Let’s Talk About: Magnus Bane

Hey guys,

Have you read any of the Shadowhunter series by Cassandra Clare? If you have it’s likely you’ve been following it for a while, the series is huge with more works still appearing.

One of the things I love about Cassandra Clare’s Shadowhunter series is the way that all the subseries are linked. Most of the time, it is through families that they are linked (so we see the Herondale family and the Fairchild and the Lightwoods in all of the various series’) or the Silent Brothers but there is one character that always reappears without fail throughout it all. Magnus Bane. (As it stands at the moment, he is the only character that appears in all of the main instalments of the series).

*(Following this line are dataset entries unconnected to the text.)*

/-- Commands of the core domain that are no register writes: events of its blocks and operations of its engines. -/
def needsCore : Instr → Bool
  | .compatWindowAccess .. | .taggedSampleStage .. | .tileBoundary .. | .txPathBoundary .. | .rxPathBoundary ..
  | .prismTxBoundary .. | .prismRxBoundary .. | .preloadComplete .. | .preloadCutoff .. | .synthLock .. | .hopLand ..
  | .tileIdleReached .. | .tileOffReached .. | .burstRequest .. | .rxRunRequest .. | .txHalfOn .. | .txHalfOff ..
  | .rxHalfOn .. | .gpioEdge .. | .calStart .. | .calEnd .. | .bgPassTimer .. | .bgCalStep .. | .dutyLimit ..
  | .dutySliceEnd .. | .adcOverload .. | .agcAttack .. | .agcHoldEnd .. | .finePowerWindow .. | .nsOverload ..
  | .nsOverloadEnd .. | .fabricAccess .. | .fabricGrant .. | .controlRangeAccept .. | .corrCommitLand .. | .dpdStagingDone ..
  | .dpdInstall .. | .dpdTrialVerdict .. | .dpdTrialLapse .. | .dpdBypass .. | .dpdRefreshEnd .. | .orxCaptureStart ..
  | .orxCaptureDiscard .. | .orxCaptureEnd .. | .orxResultWrite .. | .mirRoundStart .. | .mirProbe ..
  | .mirCaptureWindowEnd .. | .mirRecordsWrite .. | .mirRoundEnd .. | .mirCommitArm .. | .frameEpoch .. | .eventEpoch ..
  | .epochWalkEnd .. | .flowStart .. | .moveEffective .. | .flowReleaseDone .. | .flowLatency .. | .iqDataReceive ..
  | .realTimeControlReceive .. | .beamWriteReceive .. | .mgmtReqReceive .. | .timeSyncReceive .. | .delayRequestReceive ..
  | .remoteRequestReceive .. | .delayResponseReceive .. | .unsupportedPacketReceive .. | .timeSyncTimer ..
  | .placementNoticeSend .. | .rxIqPacketSend .. | .packetTransmit .. | .laneStageEnd .. | .laneTrainFail ..
  | .laneIdleHoldEnd .. | .laneReady .. | .laneDown .. | .prbsLock .. | .prbsLockLoss .. | .injectRate ..
  | .eyeMeasureDone .. | .lpiEntry .. | .lpiReceive .. | .lpiWake .. | .lpiWakeDone .. | .laneWakeFail .. | .bundleIssue ..
  | .resultWriteback .. | .mpy .. | .mac .. | .msu .. | .cmpy .. | .cmac .. | .cmacj .. | .clra .. | .movda .. | .adda ..
  | .suba .. | .nega .. | .sha .. | .ld .. | .ldh .. | .ld2 .. | .ldk .. | .ldx .. | .ldp .. | .windowLoadData .. | .st ..
  | .sth .. | .st2 .. | .stk .. | .sta .. | .movOp .. | .addOp .. | .subOp .. | .adds .. | .andOp .. | .orOp .. | .xorOp ..
  | .shl .. | .shr .. | .cmp .. | .normOp .. | .movi .. | .mva .. | .movp .. | .setb .. | .setl .. | .setm .. | .setcc ..
  | .setwin .. | .br .. | .brcc .. | .call .. | .retOp .. | .loopOp .. | .fence .. | .ckpt .. | .jobend .. | .sig ..
  | .claimOp .. | .complete .. | .reti .. | .storeRetire .. | .drainComplete .. | .engineEventEntry .. | .flowJobDue ..
  | .jobStart .. | .jobWatchdog .. | .storeErrorResponse .. | .lanternFence .. | .dclean .. | .dinv .. | .dflush ..
  | .dcleanAll .. | .dflushAll .. | .icinvAll .. | .mramRead .. | .mramWrite .. | .mramPageMove .. | .dmaDescriptorStart ..
  | .dmaDescriptorEnd .. | .dmaError .. | .dmaQuiesceTimeout .. | .eventPulse .. | .eventLevelAssert ..
  | .eventLevelDeassert .. | .hkTriggerTimer .. | .hkInjTriggerTimer .. | .conversionComplete .. | .injectedComplete ..
  | .hkCalTimer .. | .hkCalEnd .. | .pwmEdge .. | .pwmPeriodEnd .. | .pllLock .. | .syncMissed .. | .slewStep ..
  | .holdover .. | .wfi .. | .powerSwitchesOpen .. | .avsTargetReached .. | .avsTimeout .. | .avsBusError ..
  | .avsLoopInterval .. | .sealForced .. | .domainResetDone .. | .bpHoldStart .. | .bpHoldEnd .. | .linkIdleTimeout ..
  | .busIdleTimeout .. | .delayResponseTimeout .. | .characterError .. | .pllLockLoss .. => true
  | .registerWrite .. | .readClear .. | .lowWordRead .. | .holdingRegisterExpire .. | .deviceTimeTick ..
  | .timelineEnableWrite .. | .loFrequencyWrite .. | .synthEnableWrite .. | .hopArm .. | .tileEnable .. | .tileDisable ..
  | .calRequest .. | .fuseProgram .. | .fuseProgramDone .. | .cfirCoefWrite .. | .rxPathEnable .. | .txPathEnable ..
  | .txPathDisable .. | .corrCommitArm .. | .corrPendWrite .. | .prismEnableWrite .. | .layerEnableWrite .. | .dpdGo ..
  | .dpdUnfreeze .. | .dpdBypassEndRequest .. | .dpdDescriptorWrite .. | .dpdSetWrite .. | .orxRequest ..
  | .orxBufferRelease .. | .mirEnableWrite .. | .mirStartWrite .. | .mirSolveGo .. | .admitRequest .. | .releaseRequest ..
  | .suspendRequest .. | .epochGo .. | .patternWrite .. | .mgmtPost .. | .capturePost .. | .delayMeasureGo ..
  | .eventModTimer .. | .portEnable .. | .portDisable .. | .laneRetrain .. | .equaliserFreezeWrite .. | .dfeTapWrite ..
  | .prbsCtrlWrite .. | .injectOne .. | .eyeMeasureGo .. | .hostJobPost .. | .engineAbort .. | .engineRestart ..
  | .proxyWrite .. | .dmaDoorbell .. | .dmaStop .. | .dmaResume .. | .eventEnableWrite .. | .moderationTimerExpiry ..
  | .eventClaim .. | .eventComplete .. | .gdisWrite .. | .softwareLineSet .. | .alertClear .. | .hkEnable .. | .seqGo ..
  | .injGo .. | .calGo .. | .pllStart .. | .syncEdge .. | .clkoutCfgWrite .. | .powerModeWrite .. | .wakeEvent ..
  | .wakeComplete .. | .wakeStepTimeout .. | .holdRelease .. | .wakeFailAck .. | .pwrTimerMatch .. | .perfLevelRequest ..
  | .powerOnReset .. | .pinReset .. | .softwareReset .. | .bootSequence .. | .sealWrite .. | .reload .. | .keyFuseProgram ..
  | .ledgerAck .. | .domainReset .. | .readReq .. | .readData .. | .svcWrite .. | .svcStatus .. | .svcBadCommand ..
  | .svcWordDone .. | .jtagAccess .. | .extest .. | .clamp .. | .mailboxDoor .. | .ptbEnable .. | .ptbDisable ..
  | .rxLpiExit .. | .refclkLoss .. | .crystalStop .. => false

So let’s talk about Magnus Bane.

Magnus Bane is a Warlock, one of the few mentioned on the series. Warlocks are of the Downworlder species, a somewhat derogatory term used to describe species of the shadow world that aren’t the shadowhunters and so, as most of the downworlders are, he is treated as a lesser being. He is an excellent character, by far one of my favourites for the series but I also feel like he is one of the characters that are most frequently looked over and underrated for what he brings to the series as a whole. Don’t get me wrong, he has an entire collection of short stories (see the Bane Chronicles) but his participation in the main series is definitely not appreciated as much as it should be. Most love his character for his wit and charm but is he really appreciated like he should be? I don’t think he is. (I should mention that I haven’t read all of the books that are currently available in the Shadowhunter series. That is because there are SO many of them and I don’t have the physical space to own that many more books. But I know that Magnus is present throughout all of the books, including the more recently published ones, however, I am mostly basing this off of my current knowledge).

One thing that is important to note about Magnus is that he is old. The Shadowhunter series is great because it spans across various generations and it’s amazing especially when you see all the links between the different families but one of the constants throughout the series is Magnus. However, it is easy to forget just how old he actually is (probably because he remains relevant with the times). He tends to keep up to date with the times, with his fashion and tastes, and so often appears to be younger than he actually is but as a character appearing in books set in the 1800s he is at least four centuries old.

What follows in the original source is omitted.